WebLogic Server管理コンソールへのログインの詳細は、第1.13.2項「Oracle WebLogic Server管理コンソール」を参照してください。
「ドメイン構造」ペインで、「セキュリティ・レルム」をクリックします。
「セキュリティ・レルムのサマリー」ペインが表示されます。
「名前」列で、ユーザーを追加するレルムをクリックします。
「レルムの設定」ペインが表示されます。
「ユーザーとグループ」タブをクリックし、現行ユーザーのリストを表示します。
「新規」をクリックして、新しいユーザーを追加します。
「新しいユーザーの作成」ページで、「名前」フィールドに新しいユーザーのログイン名を入力します。
ユーザー名では大/小文字が区別されます。また、ユーザー名は一意である必要があります。カンマ、タブ、および次のカンマ区切りリスト内のその他の文字は使用しないでください。
< >、#、|、&、?、( )、{ }
「説明」フィールドに、ユーザーの説明(たとえば、ユーザーのフル・ネーム)を入力します。
「プロバイダ」ドロップダウン・メニューからDefaultAuthenticatorを選択します。
「パスワード」フィールドに、ユーザーのパスワードを入力します。
WebLogic認証プロバイダで定義されたユーザーのパスワードの最低限の長さは8文字です(他のLDAPプロバイダではパスワード長の要件が異なる場合があります)。本番環境では、weblogic/weblogicのようなユーザー名とパスワードの組合せは使用しないでください。

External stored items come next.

/-- Settles O14: steps are read through what moving the counter leaves alone, the re-alignment through what a restart of MEDIA does, and the
other commands through the one branch that their hypotheses leave. -/
theorem timeCommandsComplete : Obligations.TimeCommandsComplete := by
  unfold Obligations.TimeCommandsComplete
  refine ⟨?slew, ?realign, ?aligned, ?ctrl, ?config, ?status, ?slewed, ?scheduled, ?set, ?program, ?tsin, ?arm, ?stop, ?edge, ?capture, ?overflow,
    ?pop, ?copy⟩
  case slew =>
    intro s m v c hserves hq hgo hrefused hfree hsmall
    have htime : c.time = s.core.time := (congrArg Core.time (s.core.written_rest _ _) :)
    have hatl : c.atl = s.core.atl := Core.written_atl _ _ _
    have haccept : c.acceptStep true = some c.slewed := acceptStep_slews (by rw [htime]; exact hsmall)
    have hdone := stepAcceptWrite_accepts hserves ((bitOf_withBits_ne v (by decide) (by decide) 1).trans hgo)
      (bitOf_withBits_same v (by decide) 1) hrefused hfree haccept
    obtain ⟨hptp, hrealign⟩ := c.slewed_time
    obtain ⟨hjump, hstepped⟩ := c.slewed_flags
    have hby := c.slewed_bystanders
    rw [htime] at hptp hrealign
    generalize c.slewed = d at hdone hptp hrealign hjump hstepped hby
    rw [if_neg (by rw [hrealign, hfree]; decide)] at hdone
    exact completes_of_eq rfl hq hdone ((congrArg Prod.snd hby).trans hatl) ⟨hjump, hptp, hstepped⟩
  case realign =>
    intro s m v c hserves hq hgo hrefused hfree hmedia
    have htime : c.time = s.core.time := (congrArg Core.time (s.core.written_rest _ _) :)
    have hclk : c.clk = s.core.clk := (congrArg Core.clk (s.core.written_rest _ _) :)
    have hatl : c.atl = s.core.atl := Core.written_atl _ _ _
    have hdone := stepAcceptWrite_accepts hserves ((bitOf_withBits_ne v (by decide) (by decide) 0).trans hgo)
      (bitOf_withBits_same v (by decide) 0) hrefused hfree (acceptStep_realigns (c := c) (by rw [hclk]; exact hmedia))
    obtain ⟨hby, hset⟩ := c.realigning_parts c.anchorB s.core.time.refused
    rw [htime] at hdone
    generalize c.realigning c.anchorB s.core.time.refused = d at hdone hby hset
    rw [hset, Option.isSome_some, if_pos rfl] at hdone
    have hflag : (d.setF F.TIME_STEP_ACCEPT_GO 1).flag F.TIME_STEP_ACCEPT_GO = true := Core.flag_setF_bit _ _ _ 1 (by decide)
    have hatl' : (d.setF F.TIME_STEP_ACCEPT_GO 1).atl = s.core.atl := (congrArg Prod.snd hby).trans hatl
    have htime' : (d.setF F.TIME_STEP_ACCEPT_GO 1).time = d.time := d.setF_time _ _
    generalize d.setF F.TIME_STEP_ACCEPT_GO 1 = e at hdone hflag hatl' htime'
    exact completes_of_eq rfl hq hdone hatl' ⟨(congrArg TimePart.realign htime').trans hset, hflag⟩
  case aligned =>
    intro s x hq hrealign hmedia hdue
    have hdone := realignment_realigns hrealign hmedia hdue
    have hclk : (s.core.mediaJump.cutAudio.takeStep x.offset).clk.gate = .zero := by
      rw [Core.takeStep_clk]
      rfl
    generalize s.core.mediaJump.cutAudio.takeStep x.offset = d at hdone hclk
    obtain ⟨hgate, hin, htime, haligned, hgo⟩ := d.realigned_parts
    generalize d.realigned = e at hdone hgate hin htime haligned hgo
    refine completes_traced_core rfl hdone fun t m h => ⟨?_, (h.flag (by decide)).trans haligned, (h.flag (by decide)).trans hgo, ?_, ?_⟩
    · exact congrArg TimePart.realign (h.time.trans htime)
    · exact (congrArg Clk.gate h.clk).trans (hgate.trans hclk)
    · change t.clk.fadeInAt = some (t.time.n + 4 * t.blk)
      unfold Core.blk at hin ⊢
      rw [h.time, htime, h.clk, hin]
      rfl
  case ctrl =>
    intro s m v c hserves hq
    refine completes_of_eq rfl hq (busWrite_served hserves 0 Core.timeCtrlChanged) ((congrArg Prod.snd (Core.timeCtrlChanged_bystanders _)).trans (Core.written_atl _ _ _))
      ⟨Core.ctrl_timeCtrlChanged _, fun q hlow h2 hoff => Core.ptpPort_timeCtrlChanged _ hlow h2 hoff⟩
  case config =>
    intro s p c r hadmits hq h0 h1 h2
    obtain ⟨hctrl, hleader, hasym⟩ := c.get_timeConfigured r
    refine completes_of_body rfl hadmits hq (by decide) (timeConfigBody_stores h0 h1 h2)
      ((Core.timeCtrlChanged_bystanders _).trans (c.timeConfigured_bystanders r)) fun t h => ⟨h.told, ?_, ?_, fun k hk => ?_⟩
    · exact (h.get (by decide) (by decide)).trans ((Core.ctrl_timeCtrlChanged _).trans hctrl)
    · exact (h.get (by decide) (by decide)).trans
        ((Core.get_timeCtrlChanged _ (by decide) (by decide) (by decide) (by decide)).trans hleader)
    · have hoff : 0x200108 ≤ R.TIME_PORT_ASYM k ∧ R.TIME_PORT_ASYM k < 0x200200 := by
        unfold R.TIME_PORT_ASYM
        omega
      have hstored := hasym k hk
      generalize R.TIME_PORT_ASYM k = off at hoff hstored ⊢
      have hwindow : window off ≠ 3 ∧ window off ≠ 15 := by
        unfold window
        omega
      refine (h.get hwindow.1 hwindow.2).trans ((Core.get_timeCtrlChanged _ (by omega) ?_ ?_ (by omega)).trans hstored)
      · unfold R.TIME_LEADER_ID_LO R.TIME_LEADER_ID_HI
        omega
      · unfold R.TIME_LEADER_CHANGE_COUNT R.TIME_PTP_LOSS_COUNT
        omega
  case status =>
    intro s p c r hadmits hq
    exact completes_of_body rfl hadmits hq (by decide) (rfl : timeStatusBody c r = _) rfl fun t h => h.told
  case slewed =>
    intro s p c r hadmits hq hrefused hfree hslew hsmall
    have htime : c.time = s.core.time := s.core.offered_time _ _
    have hbody : timeStepAcceptBody c r = ans (c.setB F.TIME_STEP_ACCEPT_MODE true).slewed .ok :=
      timeStepAcceptBody_accepts hrefused hfree (by rw [hslew]; exact acceptStep_slews (c := c.setB F.TIME_STEP_ACCEPT_MODE true) hsmall)
    obtain ⟨hptp, -⟩ := (c.setB F.TIME_STEP_ACCEPT_MODE true).slewed_time
    obtain ⟨hjump, -⟩ := (c.setB F.TIME_STEP_ACCEPT_MODE true).slewed_flags
    have hby : (c.setB F.TIME_STEP_ACCEPT_MODE true).slewed.bystanders = c.bystanders :=
      (Core.slewed_bystanders _).trans (c.setF_bystanders _ _)
    rw [Core.setB, Core.setF_time, htime] at hptp
    unfold Core.setB at hbody hjump hby
    generalize (c.setF F.TIME_STEP_ACCEPT_MODE (b2n true)).slewed = d at hbody hptp hjump hby
    refine completes_of_body rfl hadmits hq (by decide) hbody hby fun t h => ⟨h.told, (h.flag (by decide) (by decide)).trans hjump, ?_⟩
    rw [State.core_of_core, h.time, hptp]
  case scheduled =>
    intro s p c r hadmits hq hrefused hfree hslew hmedia
    have htime : c.time = s.core.time := s.core.offered_time _ _
    have hbody : timeStepAcceptBody c r =
        ans ((c.setB F.TIME_STEP_ACCEPT_MODE false).realigning c.anchorB s.core.time.refused) .ok := by
      rw [← c.anchorB_setMode false, ← htime]
      exact timeStepAcceptBody_accepts hrefused hfree (by rw [hslew]; exact acceptStep_realigns (c := c.setB F.TIME_STEP_ACCEPT_MODE false) hmedia)
    obtain ⟨hby, hset⟩ := (c.setB F.TIME_STEP_ACCEPT_MODE false).realigning_parts c.anchorB s.core.time.refused
    refine completes_of_body rfl hadmits hq (by decide) hbody (hby.trans (c.setF_bystanders _ (b2n false))) fun t h => ⟨h.told, ?_⟩
    exact (congrArg TimePart.realign h.time).trans hset
  case set =>
    intro s p c r hadmits hq hstate hns hsec hmedia
    have hbody := timeSetBody_sets hstate hns hsec hmedia
    have htime := (c.setTime { c.time with setSec := some (r.n 0 + r.n 1 * 2 ^ 32) }).stepCounter_time
      ((((r.n 0 + r.n 1 * 2 ^ 32) * 10 ^ 9 + r.n 2) * 65536 : Nat) - (c.time.ptp / 65536 : Nat))
    have hby := (c.setTime { c.time with setSec := some (r.n 0 + r.n 1 * 2 ^ 32) }).stepCounter_bystanders
      ((((r.n 0 + r.n 1 * 2 ^ 32) * 10 ^ 9 + r.n 2) * 65536 : Nat) - (c.time.ptp / 65536 : Nat))
    generalize Core.stepCounter _ _ = d at hbody htime hby
    refine completes_of_body rfl hadmits hq (by decide) hbody hby fun t h => ⟨h.told, ?_, ?_⟩
    · rw [State.core_of_core, h.time]
      exact (congrArg TimePart.setSec htime :)
    · rw [State.core_of_core, h.time]
      exact (congrArg (· / 2 ^ 32) (congrArg TimePart.ptp htime)).trans (stepped_ptp _ _)
  case program =>
    intro s p c r hadmits hq hn h1 h4 h6
    have hbody := pulseProgramBody_stores (c := c) hn h1 h4 h6
    obtain ⟨hby, hstart, hperiod, hwidth⟩ := pulseSet_regs (c := c) r _ _ rfl
    have hwindow : ∀ {off : Nat}, 0x200200 ≤ off → off < 0x200300 → window off ≠ 3 ∧ window off ≠ 15 := fun _ _ => by
      unfold window
      omega
    refine completes_of_body rfl hadmits hq (by decide) hbody hby fun t h => ⟨h.told, ?_, ?_, ?_⟩
    · obtain ⟨h3, h15⟩ := hwindow (off := R.TIME_PULSE_START_NS (r.n 0)) (by unfold R.TIME_PULSE_START_NS; omega) (by unfold R.TIME_PULSE_START_NS; omega)
      exact (h.get h3 h15).trans hstart
    · obtain ⟨h3, h15⟩ := hwindow (off := R.TIME_PULSE_PERIOD_NS (r.n 0)) (by unfold R.TIME_PULSE_PERIOD_NS; omega) (by unfold R.TIME_PULSE_PERIOD_NS; omega)
      exact (h.get h3 h15).trans hperiod
    · obtain ⟨h3, h15⟩ := hwindow (off := R.TIME_PULSE_WIDTH_NS (r.n 0)) (by unfold R.TIME_PULSE_WIDTH_NS; omega) (by unfold R.TIME_PULSE_WIDTH_NS; omega)
      exact (h.get h3 h15).trans hwidth
  case tsin =>
    intro s p x c r hadmits hq hn hlow hhigh hone
    refine completes_of_body rfl hadmits hq (by decide) (tsinReadBody_takes hn hlow hhigh hone) (Core.setCaptures_bystanders _ _ _) fun t h => ⟨h.told, ?_⟩
    exact (Core.captures_of_time h.time _).trans (Core.captures_setCaptures _ _ _)
  case arm =>
    intro s m n v c hserves hq hn hstop hmode hlow hhigh hstart
    have htime : c.time = s.core.time := (congrArg Core.time (s.core.written_rest _ _) :)
    obtain ⟨p, harm⟩ := armPulse_arms (c := c) hmode hlow hhigh hstart
    obtain ⟨hflag, hpulse, hatl⟩ := c.pulseArmed_parts n p
    refine completes_of_eq rfl hq (pulseArm_writes hn hserves hstop harm) (hatl.trans (Core.written_atl _ _ _)) ⟨hflag, ?_⟩
    rw [State.core_of_core, hpulse]
    rfl
  case stop =>
    intro s m n v q c hserves hq hn harm hpulse hhigh
    have htime : c.time = s.core.time := (congrArg Core.time (s.core.written_rest _ _) :)
    obtain ⟨hnone, hflag, hatl⟩ := c.pulseStopped_parts n
    exact completes_of_eq rfl hq (pulseStop_writes hn hserves harm (stopPulse_stops (c := c) (by rw [htime]; exact hpulse) hhigh))
      (hatl.trans (Core.written_atl _ _ _)) ⟨hnone, hflag⟩
  case edge =>
    intro s n q hq hpulse hhigh
    exact completes_of_eq rfl hq (pulseEdge_rises hpulse hhigh) rfl ⟨Core.pulse_setPulse _ n _, rfl⟩
  case capture =>
    intro s n rising off phase hq hn hedge hroom
    have hset := s.core.captures_setCaptures n
      (s.core.captures n ++ [⟨s.core.time.ptp / 2 ^ 16, s.core.time.n + off % s.core.blk, phase % 65536, s.core.f F.TIME_STATUS_EPOCH⟩])
    have hfill := s.core.fill_setCaptures n
      (s.core.captures n ++ [⟨s.core.time.ptp / 2 ^ 16, s.core.time.n + off % s.core.blk, phase % 65536, s.core.f F.TIME_STATUS_EPOCH⟩])
      (by rw [List.length_append, List.length_singleton]; omega)
    have hby := s.core.setCaptures_bystanders n
      (s.core.captures n ++ [⟨s.core.time.ptp / 2 ^ 16, s.core.time.n + off % s.core.blk, phase % 65536, s.core.f F.TIME_STATUS_EPOCH⟩])
    have hdone := tsinCapture_stores (off := off) (phase := phase) hn hedge hroom
    rw [List.length_append, List.length_singleton] at hfill
    generalize s.core.setCaptures n _ = d at hset hfill hby hdone
    refine completes_of_eq rfl hq hdone ((congrArg Prod.snd (Core.raiseIf_keeps (g := Core.bystanders) Core.raise_bystanders _ _ _)).trans (congrArg Prod.snd hby)) ⟨?_, ?_⟩
    · exact (Core.captures_of_time (Core.raiseIf_keeps (g := Core.time) Core.raise_time _ _ _) n).trans hset
    · refine Eq.trans ?_ hfill
      exact keeps_ite (Core.f · _) (Core.f_raise_off _ (by simp only [F.TIME_TSIN_STATUS_FILL, R.TIME_TSIN_STATUS, R.TIME_INT_STATUS]; omega)) rfl
  case overflow =>
    intro s n rising off phase hq hn hedge hfull
    refine completes_of_eq rfl hq (tsinCapture_overflows hn hedge hfull) (Core.count_atl _ _) ?_
    exact Core.captures_of_time (Core.count_time _ _) _
  case pop =>
    intro s m n x xs hq hn hreach hcaptures
    refine completes_of_eq rfl hq (tsinFifoPop_pops hn hreach hcaptures) rfl ⟨?_, rfl⟩
    exact (Core.captures_captureRead _ m n x).trans (Core.captures_setCaptures _ n xs)
  case copy =>
    intro s hq hpll hgated
    obtain ⟨hby, hsec, hvalid⟩ := s.core.backedUp_parts
    exact completes_of_eq rfl hq (backupTimeCopy_copies hpll hgated) (congrArg Prod.snd hby) ⟨hsec, hvalid⟩

end Sys2Proof.Machine
end

section
/-! Clock enables, power domains that wake, clock outputs and the AON trim (R90 to R95, R133), and O12. -/

namespace Sys2Proof.Machine
open Sys2Proof

/-! ### CLK_EN (R90, R91) -/

/-- A write all of whose bits are held back leaves what is written to the register as it was. -/
theorem typedWrite_held (old v : Word) (a b : Nat) (m : Word) : typedWrite old (v &&& ~~~(.ofNat 32 0xFFFFFFFF))
    (m &&& ~~~(.ofNat 32 0xFFFFFFFF)) a b = old := by
  have hzero : ∀ w : Word, w &&& ~~~(.ofNat 32 0xFFFFFFFF) = 0 := fun w => by
    rw [show ~~~(BitVec.ofNat 32 0xFFFFFFFF) = 0 by decide]
    exact BitVec.and_zero
  unfold typedWrite
  rw [hzero, hzero]
  change (old &&& ~~~(0#32) ||| 0#32 &&& 0#32) &&& ~~~(0#32 &&& BitVec.ofNat 32 a) ||| 0#32 &&& BitVec.ofNat 32 b = old
  simp only [BitVec.not_zero, BitVec.and_allOnes, BitVec.zero_and, BitVec.or_zero]

theorem Core.get_written_held (c : Core) {m off : Nat} {v : Word} {r : RegRow} (hrow : regRow? off = some r) :
    (c.written ⟨m, off, v⟩ 0xFFFFFFFF).get off = c.fixWrite off (c.get off) (c.get off) := by
  refine (c.get_written_hold (a := ⟨m, off, v⟩) hrow 0xFFFFFFFF).trans ?_
  rw [typedWrite_held]

theorem fixWrite_clkEn (c : Core) (old new : Word) : c.fixWrite R.CLK_EN old new = new := by
  unfold Core.fixWrite
  rw [if_neg (by decide), if_neg (by decide), if_neg (by decide), if_neg (by decide), if_neg (by decide), if_neg (by decide), if_neg (by decide), if_neg (by decide), if_neg (by decide), if_neg (by decide), if_neg (by decide), if_neg (by decide), if_neg (by decide), if_neg (by decide), if_neg (by decide), if_neg (by decide), if_neg (by decide), if_neg (by decide)]

theorem clkEn_held (c : Core) (m : Nat) (v : Word) : (c.written ⟨m, R.CLK_EN, v⟩ 0xFFFFFFFF).get R.CLK_EN = c.get R.CLK_EN := by
  obtain ⟨r, hrow⟩ := Option.isSome_iff_exists.mp (show (regRow? R.CLK_EN).isSome = true by decide +kernel)
  rw [c.get_written_held hrow, fixWrite_clkEn]

/-- Bits that a write may not clear have been counted. -/
def Core.enableRefused (c : Core) (w : Word) : Core := if w = 0 then c else c.countN R.CLK_EN_REFUSED (popCount 32 w.toNat)

theorem Core.get_enableRefused (c : Core) (w : Word) {off : Nat} (h : off ≠ R.CLK_EN_REFUSED) (hint : off % 0x100000 ≠ 4) :
    (c.enableRefused w).get off = c.get off := keeps_ite (Core.get · off) rfl (c.get_countN_ne _ h hint)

「パスワードの確認」フィールドにパスワードを再入力します。
「OK」をクリックして変更を保存し、ユーザーを追加します。
追加したユーザーがユーザー・リストに表示されます。
LDIFファイルを使用して組込みLDAPアイデンティティ・ストアにユーザーを直接追加する手順は次のとおりです。LDIFファイルを使用すると、WebLogic Server管理コンソールからは使用できない追加のユーザー属性を指定できます。組込みLDAPサーバーはLDAPに準拠したサーバーであるため、LDAPコマンドを使用してユーザーの追加や変更ができます。また、ディレクトリを検索することもできます。これは、ユーザー・アカウントをエクスポートおよびインポートする場合に役立ちます。
LDIFファイルを使用して組込みLDAPにユーザーを追加するには、次のタスクを実行する必要があります。
外部LDAPアクセスの有効化
LDAPアクセス資格証明は、WebLogic Serverのインストール時にランダム値として設定され、config.xmlファイルに暗号化されます。外部LDAPアクセスを有効にするには、組込みLDAPのアクセス資格証明をリセットする必要があります。
組込みLDAPのアクセス資格証明をリセットする手順は次のとおりです。
WebLogic Server管理コンソールにログインします。
WebLogic Server管理コンソールへのログインの詳細は、第1.13.2項「Oracle WebLogic Server管理コンソール」を参照してください。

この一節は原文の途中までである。